┏━━

-- ==== Sys2Proof/Machine/Dispatch.lean ====
section
/-!
DEFINITION. The meaning of every command, one arm for each row of the opcode table.
-/

namespace Sys2Proof.Machine

def exec (i : Instr) (s : State) : Host.Outcome State Fault Refusal :=
  match i with
  | .powerOnReset straps => Sys2Proof.Machine.execPowerOnReset straps s
  | .pinReset straps => Sys2Proof.Machine.execPinReset straps s
  | .frameDropped bytes => Sys2Proof.Machine.execFrameDropped bytes s
  | .strip dest kind flags seq body => Sys2Proof.Machine.execStrip dest kind flags seq body s
  | .sourceDrop all dest kind flags seq body => Sys2Proof.Machine.execSourceDrop all dest kind flags seq body s
  | .forwardFrame f => Sys2Proof.Machine.execForwardFrame f s
  | .unknownKind snd kind body => Sys2Proof.Machine.execUnknownKind snd kind body s
  | .sample h body => Sys2Proof.Machine.execSample h body s
  | .status h body => Sys2Proof.Machine.execStatus h body s
  | .start h tail => Sys2Proof.Machine.execStart h tail s
  | .abort h tail => Sys2Proof.Machine.execAbort h tail s
  | .load h tail => Sys2Proof.Machine.execLoad h tail s
  | .unload h tail => Sys2Proof.Machine.execUnload h tail s
  | .stop h tail => Sys2Proof.Machine.execStop h tail s
  | .setpoint h tail => Sys2Proof.Machine.execSetpoint h tail s
  | .trip h tail => Sys2Proof.Machine.execTrip h tail s
  | .enable h tail => Sys2Proof.Machine.execEnable h tail s
  | .disable h tail => Sys2Proof.Machine.execDisable h tail s
  | .tripReset h tail => Sys2Proof.Machine.execTripReset h tail s
  | .valveOpen h tail => Sys2Proof.Machine.execValveOpen h tail s
  | .valveClose h tail => Sys2Proof.Machine.execValveClose h tail s
  | .mismatchedOrder h body => Sys2Proof.Machine.execMismatchedOrder h body s
  | .broadcastOrder snd body => Sys2Proof.Machine.execBroadcastOrder snd body s
  | .plantTableWrite a => Sys2Proof.Machine.execPlantTableWrite a s
  | .dispatchWrite a => Sys2Proof.Machine.execDispatchWrite a s
  | .channelWrite a => Sys2Proof.Machine.execChannelWrite a s
  | .cavernWrite a => Sys2Proof.Machine.execCavernWrite a s
  | .storeWrite a => Sys2Proof.Machine.execStoreWrite a s
  | .trainWrite a => Sys2Proof.Machine.execTrainWrite a s
  | .checkWrite a => Sys2Proof.Machine.execCheckWrite a s
  | .schedule snd body => Sys2Proof.Machine.execSchedule snd body s
  | .time all snd body => Sys2Proof.Machine.execTime all snd body s
  | .mode snd arg => Sys2Proof.Machine.execMode snd arg s
  | .trim snd arg => Sys2Proof.Machine.execTrim snd arg s
  | .swap snd arg => Sys2Proof.Machine.execSwap snd arg s
  | .clearLatch snd arg => Sys2Proof.Machine.execClearLatch snd arg s
  | .trainAvail snd arg => Sys2Proof.Machine.execTrainAvail snd arg s
  | .reset snd arg => Sys2Proof.Machine.execReset snd arg s
  | .queryChannel snd index => Sys2Proof.Machine.execQueryChannel snd index s
  | .queryCavern snd index => Sys2Proof.Machine.execQueryCavern snd index s
  | .queryManifold snd index => Sys2Proof.Machine.execQueryManifold snd index s
  | .queryStore snd index => Sys2Proof.Machine.execQueryStore snd index s
  | .queryTrain snd index => Sys2Proof.Machine.execQueryTrain snd index s
  | .queryConverter snd index => Sys2Proof.Machine.execQueryConverter snd index s
  | .querySchedule snd index => Sys2Proof.Machine.execQuerySchedule snd index s
  | .queryComputation snd index => Sys2Proof.Machine.execQueryComputation snd index s
  | .queryRing snd index => Sys2Proof.Machine.execQueryRing snd index s
  | .tripCapture snd index => Sys2Proof.Machine.execTripCapture snd index s
  | .queryPlant snd index => Sys2Proof.Machine.execQueryPlant snd index s
  | .queryDispatchSet snd index => Sys2Proof.Machine.execQueryDispatchSet snd index s
  | .freshnessExpiry c => Sys2Proof.Machine.execFreshnessExpiry c s
  | .fallbackExpiry => Sys2Proof.Machine.execFallbackExpiry s
  | .travelTimerExpiry c => Sys2Proof.Machine.execTravelTimerExpiry c s
  | .deadbandExpiry => Sys2Proof.Machine.execDeadbandExpiry s
  | .sequenceTimerExpiry slot => Sys2Proof.Machine.execSequenceTimerExpiry slot s
  | .cooldownExpiry => Sys2Proof.Machine.execCooldownExpiry s
  | .serviceRetryExpiry => Sys2Proof.Machine.execServiceRetryExpiry s
  | .markTimerExpiry => Sys2Proof.Machine.execMarkTimerExpiry s
  | .boundaryEvent => Sys2Proof.Machine.execBoundaryEvent s
  | .endOfRamp => Sys2Proof.Machine.execEndOfRamp s
  | .plantTimeLimit => Sys2Proof.Machine.execPlantTimeLimit s
  | .returnWatchExpiry => Sys2Proof.Machine.execReturnWatchExpiry s
  | .periodTimerExpiry => Sys2Proof.Machine.execPeriodTimerExpiry s
  | .editQuietExpiry => Sys2Proof.Machine.execEditQuietExpiry s
  | .sendingEnd => Sys2Proof.Machine.execSendingEnd s
  | .consumedWithoutAnswer report snd body => Sys2Proof.Machine.execConsumedWithoutAnswer report snd body s
  | .resetPinRelease => Sys2Proof.Machine.execResetPinRelease s

end Sys2Proof.Machine
end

┗━━

== INSTRUCTIONS FOR THE TASK ==
The lines to return begin at the first line of the records and end at the line holding "Sys2Proof.Machine.execLoad h tail s"; please return them exactly, including both, and nothing beyond.

== ANSWER BOX ==
-- ==== Sys2Proof/Machine/Dispatch.lean ====
section
/-!
DEFINITION. The meaning of every command, one arm for each row of the opcode table.
-/

namespace Sys2Proof.Machine

def exec (i : Instr) (s : State) : Host.Outcome State Fault Refusal :=
  match i with
  | .powerOnReset straps => Sys2Proof.Machine.execPowerOnReset straps s
  | .pinReset straps => Sys2Proof.Machine.execPinReset straps s
  | .frameDropped bytes => Sys2Proof.Machine.execFrameDropped bytes s
  | .strip dest kind flags seq body => Sys2Proof.Machine.execStrip dest kind flags seq body s
  | .sourceDrop all dest kind flags seq body => Sys2Proof.Machine.execSourceDrop all dest kind flags seq body s
  | .forwardFrame f => Sys2Proof.Machine.execForwardFrame f s
  | .unknownKind snd kind body => Sys2Proof.Machine.execUnknownKind snd kind body s
  | .sample h body => Sys2Proof.Machine.execSample h body s
  | .status h body => Sys2Proof.Machine.execStatus h body s
  | .start h tail => Sys2Proof.Machine.execStart h tail s
  | .abort h tail => Sys2Proof.Machine.execAbort h tail s
  | .load h tail => Sys2Proof.Machine.execLoad h tail s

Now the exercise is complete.